一些实现方式中,第一CPU和第二CPU可以在同时进行重置,并同时执行所述初始化指令,从而该第一CPU和第二CPU重新进入锁步模式。因此,在进行重置之前,上述至少两个CPU设置的软件可见状态完全一样,在进行重置之后,该至少两个CPU的软件可见状态仍然一样,并且都统一从外部存储器获取数据和指令,接收相同的输入指令流。
结合第一方面,在第一方面的某些实现方式中,所述确定所述至少两个CPU中发生错误的第一CPU,以及所述错误的类型,包括:所述第一CPU根据所述第一CPU对应的高级配置和电源管理接口ACPI表格,确定所述错误的类型,其中,所述ACPI表格用于记录轮询CPU的可靠性、可用性、可服务性RAS节点的状态寄存器时发现的错误。这样,当CPU发生RAS错误的时候,CPU产生中断或者系统异常而进入UEFI或者BIOS,UEFI或者BIOS遍历各个RAS节点状态寄存器,将该CPU对应的错误记录在内存的表格(即APCI表格)里面,因此操作系统的ACPI驱动解析该表格就可以知道系统中哪个节点发生了何种错误类型的错误。或者,所述第一CPU轮询所述第一CPU的RAS节点的状态寄存器,确定所述错误的类型。这样,当CPU发生RAS错误的时候,CPU中断或者系统异常,此时RAS驱动直接依次遍历各个RAS节点的状态寄存器,从而确定错误的原因,而不通过查询ACPI表格的方式获取。

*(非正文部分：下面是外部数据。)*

-- ==== Sys2Proof/Laws/FootDram.lean ====
section
/-! SUPPORT. What each operation of Machine/Dram.lean can touch. -/

namespace Sys2Proof.Machine
open Sys2Proof

theorem State.draw_touch {s : State} :
    Touch { otp := true } s (State.draw s).2 := by
  unfold State.draw
  exact .upd_otp .refl rfl rfl

theorem State.setChan_touch {s : State} {c : ℕ} {x : Chan} :
    Touch { dram := true } s (State.setChan s c x) := by
  unfold State.setChan
  exact .upd_dram .refl rfl rfl

theorem State.setPoison_touch {s : State} {burst : ℕ} {b : Bool} :
    Touch { dram := true } s (State.setPoison s burst b) := by
  unfold State.setPoison
  exact .upd_dram .refl rfl rfl

theorem State.dramWrite_touch {s : State} {a : Nat} {data : List Byte} : Touch { dram := true } s (State.dramWrite s a data) := by
  unfold State.dramWrite
  refine Touch.refl.wipe_dram rfl fun w => ?_
  simp only [Memory.wf, Bool.and_eq_true] at w ⊢
  refine ⟨⟨?_, w.1.2⟩, w.2⟩
  have key : ∀ (l : List (Byte × Nat)) (m : SMap Byte), SMap.wf (fun _ => 0) m = true → SMap.wf (fun _ => 0)
      (l.foldl (fun m e => if s.dramFaulty (a + e.2) then m else SMap.setD 0 m (a + e.2) e.1) m) = true := by
    intro l
    induction l with
    | nil => exact fun m h => h
    | cons e l ih =>
      intro m h
      refine ih _ ?_
      dsimp only
      split
      · exact h
      · exact SMap.wf_setD (fun _ => 0) m _ _ h
  exact key _ _ w.1.1

theorem State.openRow_touch {s : State} {c a : ℕ} :
    Touch { regs := true, dram := true, otp := true } s (State.openRow s c a) := by
  unfold State.openRow
  extract_lets v0 v1 v2
  refine .step (x := v2) (State.setChan_touch.on rfl .refl) fun h3 => ?_
  refine .ite ?_ ?_
  · exact .refl
  · split
    · rename_i w4 w5 w6 e7
      refine .step (x := w6) (.snd e7 (State.draw_touch.on rfl h3)) fun h8 => ?_
      exact .ite (State.count_touch.on rfl h8) h8

theorem State.remember_touch {s : State} {c burst : ℕ} :
    Touch { dram := true } s (State.remember s c burst) := by
  unfold State.remember
  extract_lets v0
  exact State.setChan_touch.on rfl .refl

theorem State.dramOut_touch {s : State} {port : ℕ} {obj : DramObj} {d : DOut} :
    Touch { dram := true } s (State.dramOut s port obj d) := by
  unfold State.dramOut
  exact .upd_dram .refl rfl rfl

theorem State.eccRead_touch {s : State} {c port burst ecc : ℕ} {wasPoisoned : Bool} :
    Touch { regs := true, dram := true, tel := true } s (State.eccRead s c port burst ecc wasPoisoned).1 := by
  unfold State.eccRead
  extract_lets v0 v1 v2 v3 v4 v5
  refine .step (x := v2) (.ite .refl (State.setPoison_touch.on rfl .refl)) fun h6 => ?_
  refine .step (x := v3) (State.setChan_touch.on rfl h6) fun h7 => ?_
  refine .step (x := v4) (State.count_touch.on rfl h7) fun h8 => ?_
  refine .step (x := v5) (State.setReg_touch.on rfl (State.setReg_touch.on rfl h8)) fun h9 => ?_
  split
  · rename_i e10
    exact .refl
  · rename_i e11
    split
    · rename_i e12
      exact State.count_touch.on rfl .refl
    · rename_i e13
      split
      · rename_i e14
        exact State.raise_touch.on rfl (State.fault_touch.on rfl h9)
      · rename_i e15
        split
        · rename_i e16
          exact State.count_touch.on rfl .refl
        · rename_i e17
          exact .refl

theorem State.serveRead_touch {s : State} {c : ℕ} {q : DReq} :
    Touch { regs := true, dram := true, otp := true, tel := true } s (State.serveRead s c q) := by
  unfold State.serveRead
  extract_lets v0
  refine .step (x := v0) (State.remember_touch.on rfl (State.openRow_touch.on rfl .refl)) fun h1 => ?_
  split
  · rename_i w2 w3 w4 e5
    refine .step (x := w3) (.fst e5 (State.eccRead_touch.on rfl h1)) fun h6 => ?_
    exact State.dramOut_touch.on rfl h6

theorem State.forward_touch {s : State} {q : DReq} :
    Touch { dram := true } s (State.forward s q) := by
  unfold State.forward
  exact State.dramOut_touch.on rfl .refl

theorem State.serveWrite_touch {s : State} {c : ℕ} {q : DReq} :
    Touch { regs := true, dram := true, otp := true, tel := true } s (State.serveWrite s c q) := by
  unfold State.serveWrite
  extract_lets v0 v1 v2 v3
  refine .step (x := v0) (State.remember_touch.on rfl (State.openRow_touch.on rfl .refl)) fun h4 => ?_
  refine .step (x := v1) (.ite h4 (State.eccRead_touch.on rfl h4)) fun h5 => ?_
  exact .foldl (fun x6 y7 h8 => (State.forward_touch.on rfl h8)) (State.setChan_touch.on rfl h5)

theorem State.refreshTo_touch {s : State} {c r debt : ℕ} :
    Touch { dram := true } s (State.refreshTo s c r debt) := by
  unfold State.refreshTo
  extract_lets v0 v1
  exact State.setChan_touch.on rfl .refl

theorem State.idleRefresh_touch {s : State} {c : ℕ} :
    Touch { dram := true } s (State.idleRefresh s c) := by
  unfold State.idleRefresh
  refine .foldl (fun x3 y4 h5 => ?_) ?_
  · extract_lets v6
    exact .ite (State.refreshTo_touch.on rfl h5) h5
  · exact .refl

theorem State.serveChan_touch {n : Nat} {s : State} {c : Nat} : Touch { regs := true, dram := true, otp := true, tel := true } s (State.serveChan s c n) := by
  induction n generalizing s with
  | zero => exact .refl
  | succ n ih =>
    rw [State.serveChan]
    split
    · exact .refl
    · split
      · exact State.idleRefresh_touch.on rfl .refl
      · refine ih.on rfl (State.idleRefresh_touch.on rfl ?_)
        exact .ite (State.serveWrite_touch.on rfl (State.setChan_touch.on rfl .refl))
          (State.serveRead_touch.on rfl (State.setChan_touch.on rfl .refl))

theorem State.serveAll_touch {s : State} {c : ℕ} :
    Touch { regs := true, dram := true, otp := true, tel := true } s (State.serveAll s c) := by
  unfold State.serveAll
  exact State.serveChan_touch.on rfl .refl

theorem State.wakeRank_touch {s : State} {c r : ℕ} :
    Touch { regs := true, dram := true } s (State.wakeRank s c r) := by
  unfold State.wakeRank
  extract_lets v0 v1 v2
  split
  · rename_i w3 e4
    exact State.count_touch.on rfl (State.setChan_touch.on rfl .refl)
  · rename_i w5 e6
    exact State.setChan_touch.on rfl .refl
  · rename_i w7 e8 e9
    exact State.setChan_touch.on rfl .refl

theorem State.dramReadReq_touch {s : State} {port a ecc : ℕ} {obj : DramObj} {slots : ℕ} :
    Touch { regs := true, dram := true, otp := true, tel := true } s (State.dramReadReq s port a ecc obj slots) := by
  unfold State.dramReadReq
  split
  · rename_i w0 w1 w2 e3
    extract_lets v4 v5 v6 v7 v8 v9 v10
    refine .step (x := v6) (State.wakeRank_touch.on rfl .refl) fun h11 => ?_
    refine .step (x := v10) ?_ fun h12 => ?_
    · unfold v10
      split
      · rename_i w13 w14 e15
        exact .ite (State.count_touch.on rfl (State.forward_touch.on rfl h11)) (State.setChan_touch.on rfl h11)
      · rename_i w16 e17
        exact State.setChan_touch.on rfl h11
    exact .ite (State.dramOut_touch.on rfl .refl) (State.serveChan_touch.on rfl h12)

theorem State.dramWriteReq_touch {s : State} {port a : ℕ} {data : List Byte} {ecc slots : ℕ} :
    Touch { regs := true, dram := true, otp := true, tel := true } s (State.dramWriteReq s port a data ecc slots) := by
  unfold State.dramWriteReq
  split
  · rename_i w0 w1 w2 e3
    extract_lets v4 v5 v6 v7 v8 v9 v10 v11
    refine .step (x := v7) (State.wakeRank_touch.on rfl .refl) fun h12 => ?_
    refine .step (x := v9) (State.dramWrite_touch.on rfl h12) fun h13 => ?_
    exact .ite .refl (.ite (State.dramOut_touch.on rfl .refl) (State.serveChan_touch.on rfl (State.setChan_touch.on rfl h13)))

theorem State.refreshTick_touch {s : State} {c r : ℕ} :
    Touch { regs := true, dram := true } s (State.refreshTick s c r) := by
  unfold State.refreshTick
  extract_lets v0 v1 v2 v3
  refine .step (x := v3) (State.refreshTo_touch.on rfl .refl) fun h4 => ?_
  exact .ite .refl (.ite (State.setChan_touch.on rfl .refl) (.ite (.ite (State.count_touch.on rfl h4) h4) (.ite (State.count_touch.on rfl (State.refreshTo_touch.on rfl .refl)) (.ite (State.refreshTo_touch.on rfl .refl) (State.setChan_touch.on rfl .refl)))))

theorem State.srEnter_touch {s : State} {c r : ℕ} :
    Touch { dram := true } s (State.srEnter s c r) := by
  unfold State.srEnter
  extract_lets v0 v1
  exact .ite (State.setChan_touch.on rfl .refl) .refl

theorem State.srDrained_touch {s : State} {c r : ℕ} :
    Touch { regs := true, dram := true } s (State.srDrained s c r) := by
  unfold State.srDrained
  extract_lets v0 v1 v2
  exact .ite (State.count_touch.on rfl (State.setChan_touch.on rfl .refl)) .refl

theorem State.srExit_touch {s : State} {c r : ℕ} :
    Touch { regs := true, dram := true, otp := true, tel := true } s (State.srExit s c r) := by
  unfold State.srExit
  extract_lets v0 v1
  exact .ite (State.serveAll_touch.on rfl (State.setChan_touch.on rfl .refl)) .refl

theorem State.dramAlert_touch {s : State} {c : ℕ} :
    Touch { regs := true, dram := true } s (State.dramAlert s c) := by
  unfold State.dramAlert
  refine .ite ?_ ?_
  · exact .refl
  · extract_lets v0
    exact State.raise_touch.on rfl (State.count_touch.on rfl (State.setChan_touch.on rfl .refl))

theorem State.chanDead_touch {s : State} {c : ℕ} :
    Touch { regs := true, host := true, dram := true, tel := true } s (State.chanDead s c) := by
  unfold State.chanDead
  extract_lets v0 v1 v2 v3 v4
  refine .step (x := v0) (State.setFld_touch.on rfl .refl) fun h5 => ?_
  refine .step (x := v1) (State.raise_touch.on rfl (State.fault_touch.on rfl h5)) fun h6 => ?_
  refine .step (x := v3) (State.setChan_touch.on rfl h6) fun h7 => ?_
  refine .step (x := v4) (State.raise_touch.on rfl (State.setFld_touch.on rfl h7)) fun h8 => ?_
  exact State.async_touch.on rfl h8

theorem State.setLanes_touch {s : State} {c : ℕ} {d : DimmIn} :
    Touch { regs := true } s (State.setLanes s c d) := by
  unfold State.setLanes
  exact .foldl (fun x0 y1 h2 => (.ite (State.setReg_touch.on rfl h2) h2)) .refl

theorem State.dramTrained_touch {s : State} {dimms : List DimmIn} :
    Touch { regs := true, dram := true, tel := true } s (State.dramTrained s dimms) := by
  unfold State.dramTrained
  extract_lets v0 v1 v2 v3 v4 v5 v6 v7 v8 v9
  refine .step (x := v6) ?_ fun h10 => ?_
  · unfold v6
    refine .foldl (fun x17 y18 h19 => ?_) ?_
    · extract_lets v20 v21 v22 v23
      refine .step (x := v22) (State.setLanes_touch.on rfl h19) fun h24 => ?_
      refine .ite ?_ ?_
      · exact (State.setReg_touch.on rfl h24)
      · split
        · rename_i w25 w26 e27
          exact (State.raise_touch.on rfl (State.capture_touch.on rfl (State.setReg_touch.on rfl h24)))
        · rename_i w28 e29
          exact (.ite (State.setReg_touch.on rfl h24) (State.setReg_touch.on rfl h24))
    · exact .refl
  refine .step (x := v7) (State.setReg_touch.on rfl h10) fun h30 => ?_
  refine .step (x := v8) (State.setFld_touch.on rfl h30) fun h31 => ?_
  refine .step (x := v9) (.ite (State.raise_touch.on rfl h31) h31) fun h32 => ?_
  exact h32.wipe_dram rfl fun w => by
    simp only [Memory.wf, Bool.and_eq_true] at w ⊢
    exact ⟨⟨rfl, w.1.2⟩, w.2⟩

end Sys2Proof.Machine
end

在一种可能的实现方式中,第二CPU还可以轮询所述第二CPU的RAS节点的状态寄存器,确定所述第二CPU正确运行。
在一种可能的实现方式中,第二CPU还可以根据所述第二CPU对应的ACPI表格,确定所述第二CPU正确运行。
在一种可能的实现方式中,当该至少两个CPU进入到split模式时,每个CPU可以确定自己是否出错,而并不需要查询RAS节点,或ACPI表格。也就是说,此时可以直接确定哪些CPU为发生错误的CPU,哪些CPU为正确运行的CPU。

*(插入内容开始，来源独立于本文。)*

-- ==== Sys2Proof/Laws/FootFlash.lean ====
section
/-! SUPPORT. What each operation of Machine/Flash.lean can touch. -/

namespace Sys2Proof.Machine
open Sys2Proof

theorem State.setDie_touch {s : State} {d : ℕ} {x : Die} :
    Touch { flash := true } s (State.setDie s d x) := by
  unfold State.setDie
  exact .upd_flash .refl rfl

theorem State.setBlk_touch {s : State} {k : ℕ} {x : Blk} :
    Touch { flash := true } s (State.setBlk s k x) := by
  unfold State.setBlk
  exact .upd_flash .refl rfl

theorem State.knotSend_touch {s : State} {j : ℕ} {m : KnotMsg} :
    Touch { knot := true } s (State.knotSend s j m) := by
  unfold State.knotSend
  exact .ite (.upd_knot .refl rfl) .refl

theorem State.mapSet_touch {s : State} {k : ℕ} {e : W64} :
    Touch { flash := true } s (State.mapSet s k e) := by
  unfold State.mapSet
  extract_lets v0 v1 v2
  exact .ite .refl (.upd_flash .refl rfl)

theorem State.mapSwap_touch {s : State} {k : ℕ} {old new : W64} :
    Touch { flash := true } s (State.mapSwap s k old new).1 := by
  unfold State.mapSwap
  split
  · rename_i e0
    exact State.mapSet_touch.on rfl .refl
  · rename_i e1
    exact .refl

theorem State.setCacheUsed_touch {s : State} {n : ℕ} :
    Touch { regs := true, flash := true } s (State.setCacheUsed s n) := by
  unfold State.setCacheUsed
  exact State.setFld_touch.on rfl (.upd_flash .refl rfl)

theorem State.setCacheRec_touch {s : State} {c : ℕ} {r : CacheRec} :
    Touch { flash := true } s (State.setCacheRec s c r) := by
  unfold State.setCacheRec
  exact .upd_flash .refl rfl

theorem State.freeRec_touch {s : State} {c : ℕ} :
    Touch { regs := true, flash := true } s (State.freeRec s c) := by
  unfold State.freeRec
  split
  · rename_i w0 e1
    exact .refl
  · rename_i w2 w3 e4
    exact State.setCacheUsed_touch.on rfl (.upd_flash .refl rfl)

theorem State.dropRec_touch {s : State} {c : ℕ} :
    Touch { regs := true, flash := true } s (State.dropRec s c) := by
  unfold State.dropRec
  split
  · rename_i w0 e1
    exact .refl
  · rename_i w2 w3 e4
    refine .ite ?_ ?_
    · extract_lets v5
      exact .upd_flash .refl rfl
    · exact State.freeRec_touch.on rfl .refl

theorem State.expireKept_touch {s : State} :
    Touch { regs := true, flash := true } s (State.expireKept s) := by
  unfold State.expireKept
  extract_lets v0 v1 v2
  refine .step (x := v2) (.upd_flash .refl rfl) fun h3 => ?_
  exact State.setCacheUsed_touch.on rfl h3

theorem State.pruneChain_touch {l : List (Nat × CacheRec)} {s : State} {above : Nat} {keep : Option Nat} :
    Touch { regs := true, flash := true } s (State.pruneChain s l above keep) := by
  induction l generalizing s above keep with
  | nil => exact .refl
  | cons e l ih =>
    unfold State.pruneChain
    dsimp only
    refine .ite (ih.on rfl (State.dropRec_touch.on rfl ?_)) ih
    split
    · exact .refl
    · exact Touch.refl.upd_flash rfl
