-- ==== Sys2Proof/Laws/FootCadence.lean ====
section
/-! SUPPORT. What each operation of Machine/Cadence.lean can touch. -/

namespace Sys2Proof.Machine
open Sys2Proof

/-- Only the passing of time moves `nowUs`, and it moves it forward. -/
theorem State.passed_touch {s : State} {c : CadSt} (h : s.cad.nowUs ≤ c.nowUs) : Touch { cad := true } s { s with cad := c } :=
  { (Touch.refl : Touch { cad := true } s s) with
    cad := nofun
    now := h }

theorem State.later_touch {s : State} {us : ℕ} : Touch { regs := true, cad := true } s (State.later s us) := by
  unfold State.later
  exact State.setFld_touch.on rfl ((State.passed_touch (Nat.le_add_right _ _)).on rfl .refl)

theorem State.sendBusy_touch {s : State} {n : ℕ} {it : Item} {reason retry : ℕ} :
    Touch { regs := true, host := true, cmd := true, cad := true, insts := true, flash := true, buf := true, dram := true, knot := true, tel := true } s (State.sendBusy s n it reason retry) := by
  unfold State.sendBusy
  extract_lets v0 v1 v2 v3
  refine .step (x := v0) (State.count_touch.on rfl .refl) fun h4 => ?_
  refine .step (x := v1) (.ite (State.raise_touch.on rfl h4) h4) fun h5 => ?_
  refine .step (x := v2) (State.delItem_touch.on rfl (State.releaseItem_touch.on rfl h5)) fun h6 => ?_
  refine .step (x := v3) (State.sendSeq_touch.on rfl h6) fun h7 => ?_
  exact State.answerAborts_touch.on rfl h7

theorem State.carveWrite_touch {s : State} {n : ℕ} :
    Touch { cad := true } s (State.carveWrite s n) := by
  unfold State.carveWrite
  split
  · rename_i w0 w1 w2 w3 e4 e5
    refine .ite ?_ ?_
    · exact .refl
    · extract_lets v6 v7 v8 v9 v10 v11 v12 v13 v14 v15
      exact .upd_cad .refl rfl rfl
  · rename_i w16 w17 e18
    exact .refl

theorem State.advance_touch {s : State} {us : Nat} : Touch { regs := true, cmd := true, cad := true, srch := true } s (State.advance s us) := by
  unfold State.advance
  extract_lets v0 v1 v2 v3 v4 v5 v6 v7
  refine .step (x := v7) (State.setFld_touch.on rfl ((State.passed_touch (Nat.le_add_right _ _)).on rfl .refl)) fun h => ?_
  exact .ite h (State.nextWindow_touch.on rfl h)

end Sys2Proof.Machine
end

结合第一方面,在第一方面的某些实现方式中,所述处于锁步模式的至少两个中央处理单元CPU接收中断,包括:所述至少两个CPU接收中断控制器发送的所述中断,其中,所述中断控制器在比较电路确定所述至少两个CPU的输出不一致时向所述至少两个CPU发送所述中断。
在一种可能的实现方式中,比较电路可以由专门的硬件电路实现,且不设置在关键路径上,比如可以设置于CPU的外面,这样比较电路对CPU的性能没有影响。

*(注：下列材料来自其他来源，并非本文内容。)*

-- ==== Sys2Proof/Laws/FootXKnot.lean ====
section
/-! SUPPORT. What each command of Machine/Knot.lean can touch. -/

namespace Sys2Proof.Machine
open Sys2Proof

theorem execKnotSignalDetect_touch {link : ℕ} {s : State} :
    Leaves { regs := true, knot := true } s (execKnotSignalDetect link s) := by
  unfold execKnotSignalDetect
  change Touch _ s _
  exact State.signalDetect_touch.on rfl .refl

theorem execLaneLock_touch {link : ℕ} {peerHalf : Bool} {s : State} :
    Leaves { regs := true, knot := true } s (execLaneLock link peerHalf s) := by
  unfold execLaneLock
  change Touch _ s _
  exact State.laneLock_touch.on rfl .refl

theorem execLaneLockTimeout_touch {link : ℕ} {s : State} :
    Leaves { regs := true, knot := true } s (execLaneLockTimeout link s) := by
  unfold execLaneLockTimeout
  change Touch _ s _
  exact State.laneTimeout_touch.on rfl .refl

theorem execKnotIdent_touch {link ver id sig : ℕ} {home : Option ℕ} {buddy : Bool} {s : State} :
    Leaves { regs := true, dram := true, knot := true, tel := true } s (execKnotIdent link ver id sig home buddy s) := by
  unfold execKnotIdent
  change Touch _ s _
  exact State.knotIdent_touch.on rfl .refl

theorem execFlitReceive_touch {link seq : ℕ} {crcOk : Bool} {idle : Option (ℕ × ℕ)} {latNs : ℕ} {s : State} :
    Leaves { regs := true, knot := true } s (execFlitReceive link seq crcOk idle latNs s) := by
  unfold execFlitReceive
  change Touch _ s _
  exact State.flit_touch.on rfl .refl

theorem execIdleFlit_touch {link : ℕ} {s : State} :
    Leaves { knot := true } s (execIdleFlit link s) := by
  unfold execIdleFlit
  change Touch _ s _
  exact State.idleFlit_touch.on rfl .refl

theorem execRetrain_touch {link : ℕ} {s : State} :
    Leaves { regs := true, host := true, cmd := true, cad := true, insts := true, flash := true, buf := true, eng := true, dig := true, srch := true, cores := true, scan := true, dram := true, knot := true, tel := true } s (execRetrain link s) := by
  unfold execRetrain
  change Touch _ s _
  exact State.retrain_touch.on rfl .refl

theorem execEvict_touch {device : ℕ} {s : State} :
    Leaves { regs := true, host := true, insts := true, knot := true } s (execEvict device s) := by
  unfold execEvict
  change Touch _ s _
  exact State.evict_touch.on rfl .refl

theorem execAsnRequest_touch {peer item op inst lba count : ℕ} {s : State} :
    Leaves { insts := true, knot := true } s (execAsnRequest peer item op inst lba count s) := by
  unfold execAsnRequest
  change Touch _ s _
  exact State.asnRequest_touch.on rfl .refl

theorem execAsnCancel_touch {inst asn : ℕ} {s : State} :
    Leaves { knot := true } s (execAsnCancel inst asn s) := by
  unfold execAsnCancel
  change Touch _ s _
  exact State.asnCancel_touch.on rfl .refl

theorem execWriteCompleteReport_touch {inst asn : ℕ} {s : State} :
    Leaves { knot := true } s (execWriteCompleteReport inst asn s) := by
  unfold execWriteCompleteReport
  change Touch _ s _
  exact .upd_knot .refl rfl

theorem execMirrorRecord_touch {peer caddr : ℕ} {r : MirrorIn} {back : Bool} {s : State} :
    Leaves { regs := true, cmd := true, insts := true, flash := true, knot := true } s (execMirrorRecord peer caddr r back s) := by
  unfold execMirrorRecord
  change Touch _ s _
  exact .ite (State.mirrorBack_touch.on rfl .refl) (State.mirrorTake_touch.on rfl .refl)

theorem execMirrorHeld_touch {item credit : ℕ} {s : State} :
    Leaves { cmd := true, knot := true } s (execMirrorHeld item credit s) := by
  unfold execMirrorHeld
  change Touch _ s _
  exact .upd_knot (State.modItem_touch.on rfl .refl) rfl

theorem execMirrorRelease_touch {caddr : ℕ} {owner : Bool} {s : State} :
    Leaves { regs := true, knot := true } s (execMirrorRelease caddr owner s) := by
  unfold execMirrorRelease
  change Touch _ s _
  exact .ite (.ite (State.knotSend_touch.on rfl .refl) .refl) (State.syncMirror_touch.on rfl (.upd_knot .refl rfl))

theorem execPeerTimeout_touch {link : ℕ} {s : State} :
    Leaves { regs := true, host := true, cmd := true, cad := true, insts := true, flash := true, buf := true, eng := true, dig := true, srch := true, cores := true, scan := true, dram := true, knot := true, tel := true } s (execPeerTimeout link s) := by
  unfold execPeerTimeout
  change Touch _ s _
  exact State.peerTimeout_touch.on rfl .refl

theorem execUpLinkFailure_touch {link : ℕ} {s : State} :
    Leaves { regs := true, host := true, cmd := true, cad := true, insts := true, flash := true, buf := true, eng := true, dig := true, srch := true, cores := true, scan := true, dram := true, knot := true, tel := true } s (execUpLinkFailure link s) := by
  unfold execUpLinkFailure
  change Touch _ s _
  exact State.peerLost_touch.on rfl .refl

end Sys2Proof.Machine
end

在一种可能的实现方式中,比较电路为CPU时钟周期(cycle)级别的比较电路。具体的,lockstep CPU对应的比较电路与该lockstep CPU共用时钟源(clock source),以保证比较电路和CPU在同一个频率上面,实现cycle-by-cycle的数据比较,从而能够及时发现错误,尽早进行错误恢复,或其他进一步的处理。
结合第一方面,在第一方面的某些实现方式中,所述至少两个CPU的输出包括所述至少两个CPU中的每个CPU的内部总线输出、所述每个CPU对外部总线输出和所述每个CPU的层3缓存控制逻辑输出中的至少一种。
结合第一方面,在第一方面的某些实现方式中,所述确定所述至少两个CPU中发生错误的第一CPU,以及所述错误的类型,包括:
查询所述比较电路对应的RAS节点的状态寄存器,确定所述至少两个CPU发生的错误的所述第一CPU,以及所述错误的类型。
这种情况下,当比较器确定获取的CPU的输出不一致时,可以上报RAS中断错误,同时在该比较器对应的RAS节点的寄存器中提供对比不一致的数据的信息,比如错误数据地址,错误模块,错误类型等中的至少一种。
结合第一方面,在第一方面的某些实现方式中,还包括:基于所述错误的类型为不可恢复错误,所述至少两个CPU停止运行。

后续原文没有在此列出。